# Work to complete:
The answer should consist solely of the lines from the first one below through the line containing "let s := if p.2.2", copied exactly.

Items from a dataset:
BEGIN

/-- O48: a unit that finds a place and one that does not, with a free token and with its own; a retry before its time and at it, with
15 attempts and 16; a commit of a free tag and a held one; of a gang that is no
longer to be placed, of a tract that is torn down, and one that waits for stores; and a killed gang whose tract is torn down or not,
with and without stores. -/
theorem test_meets_PlacementCommitsWholeGangs :
    ([(0, none, true), (3, some 3, true), (3, some 3, false)].all (fun p =>
       let s0 := { tPlacing bare with tokens := p.2.1.elim [] (fun u => [(0, u)]) }
       let s := if p.2.2 then s0 else s0.setCore 0 { s0.core 0 with outOfService := true }
       (s.launch 0).any (fun l => !s.teardowns.contains (l.df 99 96) && l.toPlace == some 0 && Tbl.find s.units p.1 == none && p.1 / 4 == l.tower &&
         s.units.all (fun u => u.1 == p.1 || u.2.launch != l.id) && (Tbl.find s.tokens l.tower == none || Tbl.find s.tokens l.tower == some p.1) &&
         s.board.stage == 2 && s.placeable l true && connected [0] && l.blocksPer == 1 && (towerCores l.tower).contains 0 &&
         s.tractCore (l.df 99 96) 0 && (s.seats l 0 [0]).isSome == p.2.2)) &&
     [(15, 63#64), (15, 64), (16, 64), (16, 65)].all (fun p =>
       let u := tUnit none p.1 64
       let s := { tPlacing bare with units := [(3, u)], dclk := p.2 }
       (s.launch 0).isSome && Tbl.find s.units 3 == some u && u.launch == 0 && u.reserved == none && u.retryAt != 0 && decide (u.retryAt ≤ s.dclk) == (p.2 != 63)) &&
     [0, 8191].all (fun tag => [true, false].all (fun held =>
       let u := { tUnit (some [tSeat]) 0 0 with gang := 0 }
       let s := { tPlacing bare with units := [(3, u)], gangs := if held then [⟨BitVec.ofNat 13 tag, 0, 0, 0, 0, [], false, [], 0, none, false⟩] else [] }
       !s.storesOf (BitVec.ofNat 13 tag) && (s.launch 0).any (fun l => l.toPlace == some u.gang && !s.teardowns.contains (l.df 99 96)) && Tbl.find s.units 3 == some u && (s.gang (BitVec.ofNat 13 tag)).isSome == held && s.pinRelease.isEmpty && s.deposits.isEmpty)) &&
     [(tPlacing bare, 1, [], 5), (tPlacing bare, 0, [0], 5), (storing (tPlacing bare), 0, [], 5), (storing (tPlacing bare), 0, [], 6)].all (fun p =>
       let u := { tUnit (some [tSeat]) 0 0 with gang := p.2.1 }
       let s := { p.1 with units := [(3, u)], teardowns := p.2.2.1 }
       Tbl.find s.units 3 == some u && (s.gang p.2.2.2).isNone && s.pinRelease.isEmpty && s.storesOf p.2.2.2 == (!s.peerStores.isEmpty && p.2.2.2 == 5) &&
         (s.launch 0).any (fun l => u.launch == l.id && (l.toPlace != some u.gang || s.teardowns.contains (l.df 99 96)) == (p.2.1 != 0 || p.2.2.1 != []))) &&
     [(([] : List Nat), false), ([], true), ([0], false)].all (fun q =>
       let g : Gang := ⟨5, 0, 2, 0, 0, [], true, [], 0, some (1, 2), false⟩
       let s0 := { tPlacing bare with gangs := [g], teardowns := q.1 }
       let s := if q.2 then storing s0 else s0
       (s.launch 0).isSome && s.gang g.tag == some g && s.storesOf g.tag == q.2 && s.teardowns.contains g.tract == (q.1 != []))) = true := by
  decide +kernel


/-- A block whose stochastic context is small, so that it can be compared. -/
def tB : Block := { tBlock with stoch := ⟨256, [], [], 0, 0, []⟩ }
/-- Core 15, the last of cluster 0, with a slice of slot 3 that ends at 64, under the courses `c`. -/
def sliced (c : BitVec 3) (s : State) : State := modC 15 (fun k => { k with times := k.times.set 3 ⟨64, c, 0, false⟩ }) s

/-- O49: a launch that may complete and one that may not; a full ring and one with room; no slice due, and one due; a pre-emption
that is not ready, one of no block, and one of a block with work. -/
theorem test_meets_CompletionsEventsAndSlices :
    ([0, 1].all (fun n => [none, some 0].all (fun a =>
       let l := { asked (tPacket 0) with started := true, nextGang := n }
       let s := { queued 0 bare with launches := [l], control := { (queued 0 bare).control with aborting := a } }
       s.launch l.id == some l && s.mayComplete l == (n == 1) && s.launches.all (fun x => x.id == l.id || x.queue != l.queue))) &&
     [65535, 65536].all (fun n =>
       let s := { bare with eventHeld := [5], eventProd := n }
       decide (s.control.eventAck.toNat + 65536 ≤ s.eventProd.toNat) == (n == 65536)) &&
     [0#3, 2].all (fun co => [63#64, 64].all (fun d =>
       let s := { sliced co bare with dclk := d }
       (coresOf 0).find? (fun k => ((s.core k).time 3).due s.dclk) == (if d == 64 then some 15 else none) &&
         (s.core 15).time 3 == ⟨64, co, 0, false⟩ && s.preempts.isEmpty)) &&
     (let p : Preempt := ⟨0, 0, 1, 0, true, none, []⟩
      let s (f : Strand → Strand) (n : Nat) (q : Bool) : State :=
        modB 0 (fun _ => { tB with domSlot := n, seq := { tB.seq with running := if q then some tStream else none } }) (modS 0 f { bare with preempts := [p], gangs := [⟨5, 0, 0, 0, 0, [0], false, [], 0, none, false⟩] })
      let open_ (st : Strand) : Strand := { st with openFault := some ⟨⟨.notPresent, true, false, false, Mask.all, 0, 0, 0, 0, 0, 0, 0, 0, false, 0, 0, 0⟩, false, 0, 0⟩ }
      let found (s : State) : Option Preempt := s.preempts.find? (fun p' => p'.cluster == p.cluster && p'.slot == p.slot && s.preemptReady p')
      found (s open_ 0 true) == none && found (s id 1 true) == some p && ((s id 1 true).blocks.filter (fun x => p.covers x.1 x.2)).isEmpty &&
        found (s id 0 true) == some p && (s id 0 true).flips.isEmpty && (s id 0 true).blocks.filter (fun x => p.covers x.1 x.2) == (s id 0 true).blocks &&
        (s id 0 true).blocks.map Prod.fst == [0] && ((s id 0 true).block 0).any (fun b => !b.idle && ((s id 0 true).gang b.tag).isSome))) = true := by
  decide +kernel

/-- Commands go to a package that is not busy. -/
def ordered (g : Strand → Strand) (s : State) : State := modS 0 g { mapped s with control := { (mapped s).control with busy := false } }
/-- A gang whose one block stands saved at 0x800000, its barriers as a block starts with them. -/
def tSaved : Block := { tB with saveSlot := 0x800000, sa := 0, ca := 0, tcount := 0, acount := 0, zcount := 0, index := 0 }
def tGang : Gang := ⟨5, 0, 0, 0, 0, [], false, [tSaved], 0, none, false⟩
def tBack : State :=
  { ordered id bare with
    mem := [(0x10000, 0xF8#8), (0x10001, 7), (0x10003, 0xF8), (0x10007, 0xF), (0x100000, 1), (0x100002, 0x20), (0x200000, 0x7F), (0x300012, 0x10),
      (0x400000, 1), (0x400003, 0x80), (0x40004A, 0x50), (0x800000, 1), (0x800002, 0x33), (0x800003, 0x59)]
    gangs := [tGang] }

/-- Bytes that nothing lists read as zero. -/
theorem readN_unlisted {s : State} {a n : Nat} (h : ∀ q ∈ s.mem, q.1 < a ∨ a + n ≤ q.1) : s.readN a n = 0 := by
  induction n generalizing a with
  | zero => rfl
  | succ n ih =>
    have h0 : Tbl.find s.mem a = none := by
      generalize s.mem = m at h
      induction m with
      | nil => rfl
      | cons q r ihr =>
        have hq := h q (List.mem_cons_self ..)
        rw [Tbl.find, if_neg (by omega)]
        exact ihr (fun x hx => h x (List.mem_cons_of_mem _ hx))
    have hb : s.byte a = 0 := by simp [State.byte, Tbl.get, h0, Config.unlistedByte]
    simp only [State.readN, hb]
    rw [ih (fun q hq => by have := h q hq; omega)]
    rfl
theorem readVa_unlisted {s : State} {sp : Space} {va n : Nat} (K : Nat) (hp : pieces va n = [(va, 0, n)])
    (h : (match s.translateOutside sp .read va with
      | some (u, .ok x) => u.poison.isEmpty && u.ecc.isEmpty && u.scrubbed.isEmpty && inHbm K && x.pa + va % 65536 == K && u.mem.all (fun q => decide (q.1 < K ∨ K + n ≤ q.1))
      | _ => false) = true) : s.readVa sp va n = some 0 := by
  rw [State.readVa, hp]
  split at h
  · rename_i u x hx
    simp only [Bool.and_eq_true, List.all_eq_true, decide_eq_true_eq, beq_iff_eq, List.isEmpty_iff] at h
    obtain ⟨⟨⟨⟨⟨hp, he⟩, hs⟩, hk⟩, hx'⟩, hm⟩ := h
    simp [hx, hk, hx', State.clean_of_sound K n hp he hs, readN_unlisted hm]
  · cases h
theorem readFree_of {s : State} {sp : Space} {va n x : Nat} (h : s.readVa sp va n = some x) : s.readFree sp va n = (x, s) := by
  rw [State.readFree, h]
theorem no_bar_refused : (List.range 16).any (fun k => barrierRefused (getF 0 (576 * k) 576)) = false := by decide +kernel
theorem image_ok {s : State} {sp : Space} {b : Block} {n : Nat} (hn : n = 9216)
    (h0 : (s.vaFault sp (b.saveSlot.toNat + b.sectionAt 0) (b.sectionAt 11) .read).isSome = false)
    (h1 : s.readVa sp (b.saveSlot.toNat + b.sectionAt 0) 4 = some 0x59330001)
    (h2 : s.readVa sp (b.saveSlot.toNat + b.sectionAt 1) n = some 0) (h4 : b.seq.running = none) : s.imageRefused sp b = false := by
  unfold State.imageRefused
  rw [if_neg (by rw [h0]; decide)]
  generalize e1 : s.readFree sp _ 4 = y1
  rw [← hn]
  generalize e2 : s.readFree sp _ n = y2
  generalize e3 : s.readFree sp _ 768 = y3
  obtain ⟨f, _⟩ := y1
  obtain ⟨m, _⟩ := y2
  obtain ⟨q, _⟩ := y3
  rw [readFree_of h1] at e1
  rw [readFree_of h2] at e2
  cases e1
  cases e2
  simp only [h4, no_bar_refused, bne_self_eq_false, Bool.or_false]
theorem gangBack_one {s u : State} {g : Gang} {b : Block} {x : Fit} (h : s.memberBack g b x = some u) :
    (s.gangBack g [(b, x)]).isSome = true := by
  have h2 : [(b, x)].foldl (fun (acc : Option State) p => acc.bind (fun s => s.memberBack g p.1 p.2)) (some s) = some u := by
    rw [List.foldl_cons, List.foldl_nil, Option.bind_some, h]
  unfold State.gangBack
  rw [h2]
  exact Option.isSome_some
theorem back_some {s : State} {g : Gang} {b : Block} {x : Fit} (h : s.imageRefused (s.gangSpace g) b = false) (hs : b.savedStrands = []) :
    (s.memberBack g b x).isSome = true := by
  unfold State.memberBack
  rw [if_neg (by rw [h]; decide)]
  rw [hs]
  generalize s.blockBack (s.gangSpace g) b x = y
  obtain ⟨b', u⟩ := y
  exact Option.isSome_some
theorem off_of_empty {s : State} (h : s.mem = []) : s.queuesOff = true := by
  simp [State.queuesOff, State.queueField, readN_unlisted (s := s) (by simp [h]), bits]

END

# Reply to the exercise:
/-- O48: a unit that finds a place and one that does not, with a free token and with its own; a retry before its time and at it, with
15 attempts and 16; a commit of a free tag and a held one; of a gang that is no
longer to be placed, of a tract that is torn down, and one that waits for stores; and a killed gang whose tract is torn down or not,
with and without stores. -/
theorem test_meets_PlacementCommitsWholeGangs :
    ([(0, none, true), (3, some 3, true), (3, some 3, false)].all (fun p =>
       let s0 := { tPlacing bare with tokens := p.2.1.elim [] (fun u => [(0, u)]) }
       let s := if p.2.2 then s0 else s0.setCore 0 { s0.core 0 with outOfService := true }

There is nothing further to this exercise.